/-- Settles O44: after the first turn, the turns left are those of the next index, or a stopped run's. -/
theorem executeManyUnrollsToExecuteOne : Obligations.ExecuteManyUnrollsToExecuteOne := by
  intro s t words w hwords hs hw h
  rw [executeMany_eq_cycles_advance hs hw h]
  constructor
  · intro ht
    have hlt : s.pc.toNat < words.length := (List.getElem?_eq_some_iff.mp hw).1
    obtain ⟨u, hu, heffect⟩ := executeOne_effect s w
    cases hu.symm.trans h
    have hpc : t.pc = s.pc := heffect.elim (fun h => h ▸ rfl) fun h => h.pc_words.1
    have hnext : (t.pc + 1).toNat = s.pc.toNat + 1 := hpc ▸ pcWord_add_one_toNat s.pc (lt_of_le_of_lt hlt hwords)
    rw [advance_of_running (by exact ht), ← hnext]
    rfl
  · intro f ht
    rw [advance_of_faulted (f := f) (by exact ht)]
    exact cycles_of_stopped (s := t.withStream words) (phase_ne_ready_of_faulted (f := f) ht) _

/-- After `k` turns from a Running state over an admitted stream: the pc counts the words completed. -/
theorem cycles_pc {s t : State} {k : Nat} (hwords : streamAdmitted s.words) (hs : s.status = .running)
    (hpc : s.pc.toNat ≤ s.words.length) (h : cycles k s = .next t) :
    (t.status = .running → t.pc.toNat = min (s.pc.toNat + k) s.words.length) ∧
    (∀ f : Fault, t.status = .faulted f →
      s.pc.toNat ≤ t.pc.toNat ∧ t.pc.toNat < min (s.pc.toNat + k) s.words.length) := by
  induction k generalizing s with
  | zero =>
    cases h
    exact ⟨fun _ => (Nat.min_eq_left hpc).symm, fun f hf => nomatch hs.symm.trans hf⟩
  | succ k ih =>
    by_cases hready : s.phase = .ready
    case neg =>
      have hend : ¬ s.pc.toNat < s.words.length := fun hlt => hready (s.phase_eq_ready_iff.mpr ⟨hs, hlt⟩)
      cases (cycles_of_stopped hready (k + 1)).symm.trans h
      exact ⟨fun _ => by omega, fun f hf => nomatch hs.symm.trans hf⟩
    obtain ⟨-, hlt⟩ := s.phase_eq_ready_iff.mp hready
    obtain ⟨u, hstep, hrest⟩ := step_of_cycles_succ h
    obtain ⟨hcomplete, hnext⟩ | ⟨f, rfl⟩ := (turn_of_step hstep).of_ready hready
    · have hupc : u.pc.toNat = s.pc.toNat + 1 :=
        hnext ▸ pcWord_add_one_toNat s.pc (lt_of_le_of_lt hlt hwords)
      have huwords := step_words hstep
      obtain ⟨hrun, hfault⟩ := ih (huwords ▸ hwords) hcomplete.status (by rw [huwords]; omega) hrest
      rw [huwords] at hrun hfault
      exact ⟨fun ht => by rw [hrun ht]; omega, fun f hf => by have := hfault f hf; omega⟩
    · cases (cycles_of_stopped (phase_ne_ready_of_faulted (s.raise_status f)) k).symm.trans hrest
      exact ⟨nofun, fun _ _ => ⟨le_rfl, by simp only [State.raise_pc]; omega⟩⟩

/-- Settles O46. -/
theorem thePcCountsCompletedInstructions : Obligations.ThePcCountsCompletedInstructions :=
  fun _ _ _ hwords hs hpc h => cycles_pc hwords hs hpc h

/-- As many turns as the stream has words left end a run: were it Ready, its pc would be at the end. -/
theorem phase_ne_ready_of_all_cycles {s t : State} (hwords : streamAdmitted s.words)
    (h : cycles (s.words.length - s.pc.toNat) s = .next t) : t.phase ≠ .ready := by
  intro hready
  have hpc := cycles_pc_of_ready hwords h hready
  have hlt := (t.phase_eq_ready_iff.mp hready).2
  rw [cycles_words h] at hlt
  omega

/-- Settles O45: the run stops; a run that is Ready at its start has its pc counted by `cycles_pc`, any other is stopped
where it is. -/
theorem everyRunEnds : Obligations.EveryRunEnds := by
  intro s words hwords
  obtain ⟨t, ht⟩ := cycles_next (words.length - s.pc.toNat) (s.withStream words)
  have hstopped := phase_ne_ready_of_all_cycles (s := s.withStream words) hwords ht
  refine ⟨t, ht, hstopped, step_of_stopped hstopped, cycles_words ht, ?_⟩
  by_cases hready : (s.withStream words).phase = .ready
  case neg =>
    cases (cycles_of_stopped hready _).symm.trans ht
    refine ⟨le_rfl, fun hs hpc _ => le_antisymm hpc (Nat.le_of_not_lt fun hlt => ?_), fun hs hfaulted => ?_⟩
    · exact hready ((State.phase_eq_ready_iff _).mpr ⟨hs, hlt⟩)
    · exact absurd hfaulted (phase_ne_faulted_of_running hs)
  obtain ⟨hs, hlt⟩ := (State.phase_eq_ready_iff _).mp hready
  obtain ⟨hrun, hfault⟩ := cycles_pc hwords hs hlt.le ht
  simp only [State.withStream_pc, State.withStream_words] at hlt hrun hfault
  cases hstatus : t.status with
  | running =>
    have hpc := hrun hstatus
    exact ⟨by omega, fun _ _ _ => by omega, fun _ hfaulted => absurd hfaulted (phase_ne_faulted_of_running hstatus)⟩
  | faulted f =>
    obtain ⟨hle, hbelow⟩ := hfault f hstatus
    refine ⟨hle, fun _ _ hended => ?_, fun _ _ => by omega⟩
    cases (State.phase_of_faulted hstatus).symm.trans hended

/-! Streams of `addi $r,$r,k` words (45_step_and_run.md R182). -/

/-- The word of `addi $r,$r,k`. -/
def addiWord (p : RegNum × Imm16) : Word := encode (.addi p.1 p.1 p.2)

/-- The state after a turn on `addi $r,$r,k`. -/
def afterAddi (s : State) (p : RegNum × Imm16) : State :=
  (s.writeReg params p.1 (s.x p.1 + p.2.setWidth 32)).advancePc

@[simp] theorem afterAddi_pc (s : State) (p : RegNum × Imm16) : (afterAddi s p).pc = s.pc + 1 := by simp [afterAddi]
@[simp] theorem afterAddi_status (s : State) (p : RegNum × Imm16) : (afterAddi s p).status = s.status := by
  simp [afterAddi]
@[simp] theorem afterAddi_out (s : State) (p : RegNum × Imm16) : (afterAddi s p).out = s.out := by simp [afterAddi]
@[simp] theorem afterAddi_words (s : State) (p : RegNum × Imm16) : (afterAddi s p).words = s.words := by
  simp [afterAddi]
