-- ==== Sys2Proof/Machine/Bus.lean ====
section
/-! DEFINITION. Host bus transactions (20_memory.md): the offset map, reads, writes, bus errors, dropped writes. -/

namespace Sys2Proof.Machine

open Sys2Proof

/-- The registers of the block (10_state.md R34). -/
inductive Reg where
  | id
  | version
  | ctrl
  | cmd
  | status
  | errInfo
  | srcLen
  | dstLen
  | payloadBits
  | encNsym
  | encNodes
  | encRoot
  | decNcodes
  | decNodes
  | decPayloadOff
  | decStatus
  | paramIbuf
  | paramObuf
  | paramDnodes
deriving DecidableEq, Repr

/-- What a mapped offset holds (20_memory.md R101): a register, a word of a window, or bytes of a buffer from an index
on. -/
inductive Place where
  | reg (r : Reg)
  | freq (s : Nat)
  | codeLen (s : Nat)
  | codeBits (s w : Nat)
  | enode (i w : Nat)
  | dnode (i w : Nat)
  | ibuf (k : Nat)
  | obuf (k : Nat)
deriving DecidableEq, Repr

/-- The register map (10_state.md R34). -/
def registerMap : List (Nat × Reg) :=
  [(0x000, .id), (0x004, .version), (0x008, .ctrl), (0x00C, .cmd), (0x010, .status), (0x014, .errInfo),
   (0x018, .srcLen), (0x01C, .dstLen), (0x020, .payloadBits), (0x024, .encNsym), (0x028, .encNodes),
   (0x02C, .encRoot), (0x030, .decNcodes), (0x034, .decNodes), (0x038, .decPayloadOff), (0x03C, .decStatus),
   (0x040, .paramIbuf), (0x044, .paramObuf), (0x048, .paramDnodes)]

/-- The word-sized places below 0x0010_0000 (20_memory.md R101): registers and windows. -/
def wordPlace (off : Nat) : Option Place :=
  if off < 0x1000 then (registerMap.lookup off).map .reg
  else if off < 0x1400 then some (.freq ((off - 0x1000) / 4))
  else if off < 0x1800 then some (.codeLen ((off - 0x1400) / 4))
  else if off < 0x2000 then none
  else if off < 0x4000 then some (.codeBits ((off - 0x2000) / 32) ((off - 0x2000) / 4 % 8))
  else if off < 0x5FF0 then some (.enode ((off - 0x4000) / 16) ((off - 0x4000) / 4 % 4))
  else if off < 0x6000 then none
  else if off < 0x6FF8 then some (.dnode ((off - 0x6000) / 8) ((off - 0x6000) / 4 % 2))
  else none

/-- The bytes of an access size; the pin-level size 3 has none (20_memory.md R102). -/
def AccessSize.bytes : AccessSize → Option Nat
  | .byte => some 1
  | .half => some 2
  | .word => some 4
  | .illegal => none

/-- What an access of `n` bytes at `off` reaches, or none for a bus error (20_memory.md R101, R104, R105, R106). -/
def placeAt (c : Config) (n off : Nat) : Option Place :=
  if off % n ≠ 0 then none
  else if off < 0x100000 then if n = 4 then wordPlace off else none
  else if off < 0x200000 then
    if off - 0x100000 + n ≤ c.ibufBytes then some (.ibuf (off - 0x100000)) else none
  else if off < 0x300000 then
    if off - 0x200000 + n ≤ c.obufBytes then some (.obuf (off - 0x200000)) else none
  else none

/-- The bytes and the place of an access, or none for a bus error (60_exceptions.md R408). -/
def access (c : Config) (size : AccessSize) (off : Word) : Option (Nat × Place) :=
  match size.bytes with
  | none => none
  | some n => (placeAt c n off.toNat).map fun p => (n, p)

/-- The platform address of an offset: offsets are relative to BASE (20_memory.md R100, R101). -/
def platformAddress (c : Config) (off : Word) : Nat := c.base + off.toNat

/-! ### Reads -/

/-- A one-bit value as a word. -/
def flagWord (b : Bool) : Word := bitWord b 0

/-- What an idle read of a register returns (10_state.md R34 to R46). -/
def readReg (s : State) : Reg → Word
  | .id => 0x48554646
  | .version => 0x00000007
  | .ctrl => s.ctrl.word
  | .cmd => 0
  | .status => s.status.word
  | .errInfo => s.errInfo
  | .srcLen => s.srcLen
  | .dstLen => s.dstLen
  | .payloadBits => s.payloadBits
  | .encNsym => BitVec.ofNat 32 (encNsym s.freq)
  | .encNodes => s.encNodes.setWidth 32
  | .encRoot => s.encRoot.setWidth 32
  | .decNcodes => s.decNcodes.setWidth 32
  | .decNodes => s.decNodes.setWidth 32
  | .decPayloadOff => s.decPayloadOff
  | .decStatus => flagWord s.decValid
  | .paramIbuf => BitVec.ofNat 32 s.cfg.ibufBytes
  | .paramObuf => BitVec.ofNat 32 s.cfg.obufBytes
  | .paramDnodes => BitVec.ofNat 32 Config.dnodeMax

/-- The word {VALID, LEN} of a CODE entry (10_state.md R52). -/
def codeLenWord (e : CodeEntry) : Word := e.len.setWidth 32 ||| bitWord e.valid 31

/-- Word `w` of the BITS of a CODE entry (10_state.md R53). -/
def codeBitsWord (e : CodeEntry) (w : Nat) : Word := e.bits.extractLsb' (32 * w) 32

/-- Word `w` of an ENODE entry (10_state.md R54). -/
def enodeWord (e : ENode) : (w : Nat) → Word
  | 0 => bitWord e.valid 0 ||| bitWord e.leaf 1 ||| (e.sym.setWidth 32 <<< 8)
  | 1 => e.left.setWidth 32 ||| (e.right.setWidth 32 <<< 16)
  | 2 => e.weight
  | _ => 0

/-- The KIND field of a DNODE entry (10_state.md R56). -/
def NodeKind.field : NodeKind → BitVec 2
  | .empty => 0
  | .internal => 1
  | .leaf => 2

/-- Word `w` of a DNODE entry (10_state.md R56). -/
def dnodeWord (e : DNode) : (w : Nat) → Word
  | 0 => e.kind.field.setWidth 32 ||| (e.sym.setWidth 32 <<< 8)
  | _ => e.left.setWidth 32 ||| (e.right.setWidth 32 <<< 16)

/-- The `n` bytes of a buffer from index `k`, right-justified and little-endian (20_memory.md R103). -/
def readBytes (m : Memory) (k n : Nat) : Word := BitVec.ofNat 32 (leNat ((List.range n).map fun j => m.read (k + j)))

/-- The defined value of a read of `n` bytes at a place (20_memory.md R107 to R109). -/
def readPlace (s : State) (n : Nat) : Place → Word
  | .reg r => readReg s r
  | .freq i => s.freq.get i 0
  | .codeLen i => codeLenWord (s.code.get i CodeEntry.none)
  | .codeBits i w => codeBitsWord (s.code.get i CodeEntry.none) w
  | .enode i w => enodeWord (enodeAt s.enode i) w
  | .dnode i w => dnodeWord (s.dnode.get i DNode.cleared) w
  | .ibuf k => readBytes s.ibuf k n
  | .obuf k => readBytes s.obuf k n

/-- The state whose reads are unspecified while a command is pending (10_state.md R63, 20_memory.md R109). -/
def Place.unspecifiedWhileBusy : Place → Bool
  | .reg .dstLen | .reg .payloadBits | .reg .encNsym | .reg .encNodes | .reg .encRoot | .reg .decNcodes
  | .reg .decNodes | .reg .decPayloadOff | .reg .decStatus => true
  | .reg .id | .reg .version | .reg .ctrl | .reg .cmd | .reg .status | .reg .errInfo | .reg .srcLen
  | .reg .paramIbuf | .reg .paramObuf | .reg .paramDnodes => false
  | .freq _ | .codeLen _ | .codeBits _ _ | .enode _ _ | .dnode _ _ | .obuf _ => true
  | .ibuf _ => false

/-- The low `n` bytes of a word, the rest 0 (20_memory.md R103). -/
def lowBytes (n : Nat) (v : Word) : Word := BitVec.ofNat 32 (v.toNat % 256 ^ n)

/-- `Read(off, size)` (20_memory.md R102): the response, and the state, in which only the count of free values drawn
can differ. -/
def busRead (size : AccessSize) (off : Word) (s : State) : Response × State :=
  match access s.cfg size off with
  | none => (⟨0, true⟩, s)
  | some (n, p) =>
    if s.status.busy && p.unspecifiedWhileBusy then
      (⟨lowBytes n (Config.freeWord s.draws), false⟩, { s with draws := s.draws + 1 })
    else (⟨readPlace s n p, false⟩, s)

/-! ### Writes -/

/-- A write that is dropped while BUSY = 1 (70_reset_and_hazards.md R460) and otherwise does `f`. -/
def unlessBusy (f : State → State) (s : State) : State := if s.status.busy then dropWrite s else f s

/-- A write of the `n` low bytes of `v` at a place (20_memory.md R108, R109, R111; 10_state.md R47). -/
def writePlace (n : Nat) (v : Word) : Place → State → State
  | .reg .ctrl => unlessBusy fun s => { s with ctrl := Ctrl.ofWord v }
  | .reg .cmd => unlessBusy (accept v)
  | .reg .status => acknowledge v
  | .reg .srcLen => unlessBusy fun s => { s with srcLen := v }
  | .ibuf k => unlessBusy fun s => { s with ibuf := s.ibuf.writeBytes k (leBytes n v.toNat) }
  | .reg .id | .reg .version | .reg .errInfo | .reg .dstLen | .reg .payloadBits | .reg .encNsym | .reg .encNodes
  | .reg .encRoot | .reg .decNcodes | .reg .decNodes | .reg .decPayloadOff | .reg .decStatus | .reg .paramIbuf
  | .reg .paramObuf | .reg .paramDnodes => fun s => s
  | .freq _ | .codeLen _ | .codeBits _ _ | .enode _ _ | .dnode _ _ | .obuf _ => fun s => s

/-- `Write(off, size, data)` (20_memory.md R102): the response and the state after it. -/
def busWrite (size : AccessSize) (off v : Word) (s : State) : Response × State :=
  match access s.cfg size off with
  | none => (⟨0, true⟩, s)
  | some (n, p) => (⟨0, false⟩, writePlace n v p s)

end Sys2Proof.Machine
end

:::

(Description of the task) Nothing past the line containing "cases hu.symm.trans h" should be restated; transcribe the material exactly from its first line through that line.

(Solution to this exercise)
/-- Settles O44: after the first turn, the turns left are those of the next index, or a stopped run's. -/
theorem executeManyUnrollsToExecuteOne : Obligations.ExecuteManyUnrollsToExecuteOne := by
  intro s t words w hwords hs hw h
  rw [executeMany_eq_cycles_advance hs hw h]
  constructor
  · intro ht
    have hlt : s.pc.toNat < words.length := (List.getElem?_eq_some_iff.mp hw).1
    obtain ⟨u, hu, heffect⟩ := executeOne_effect s w
    cases hu.symm.trans h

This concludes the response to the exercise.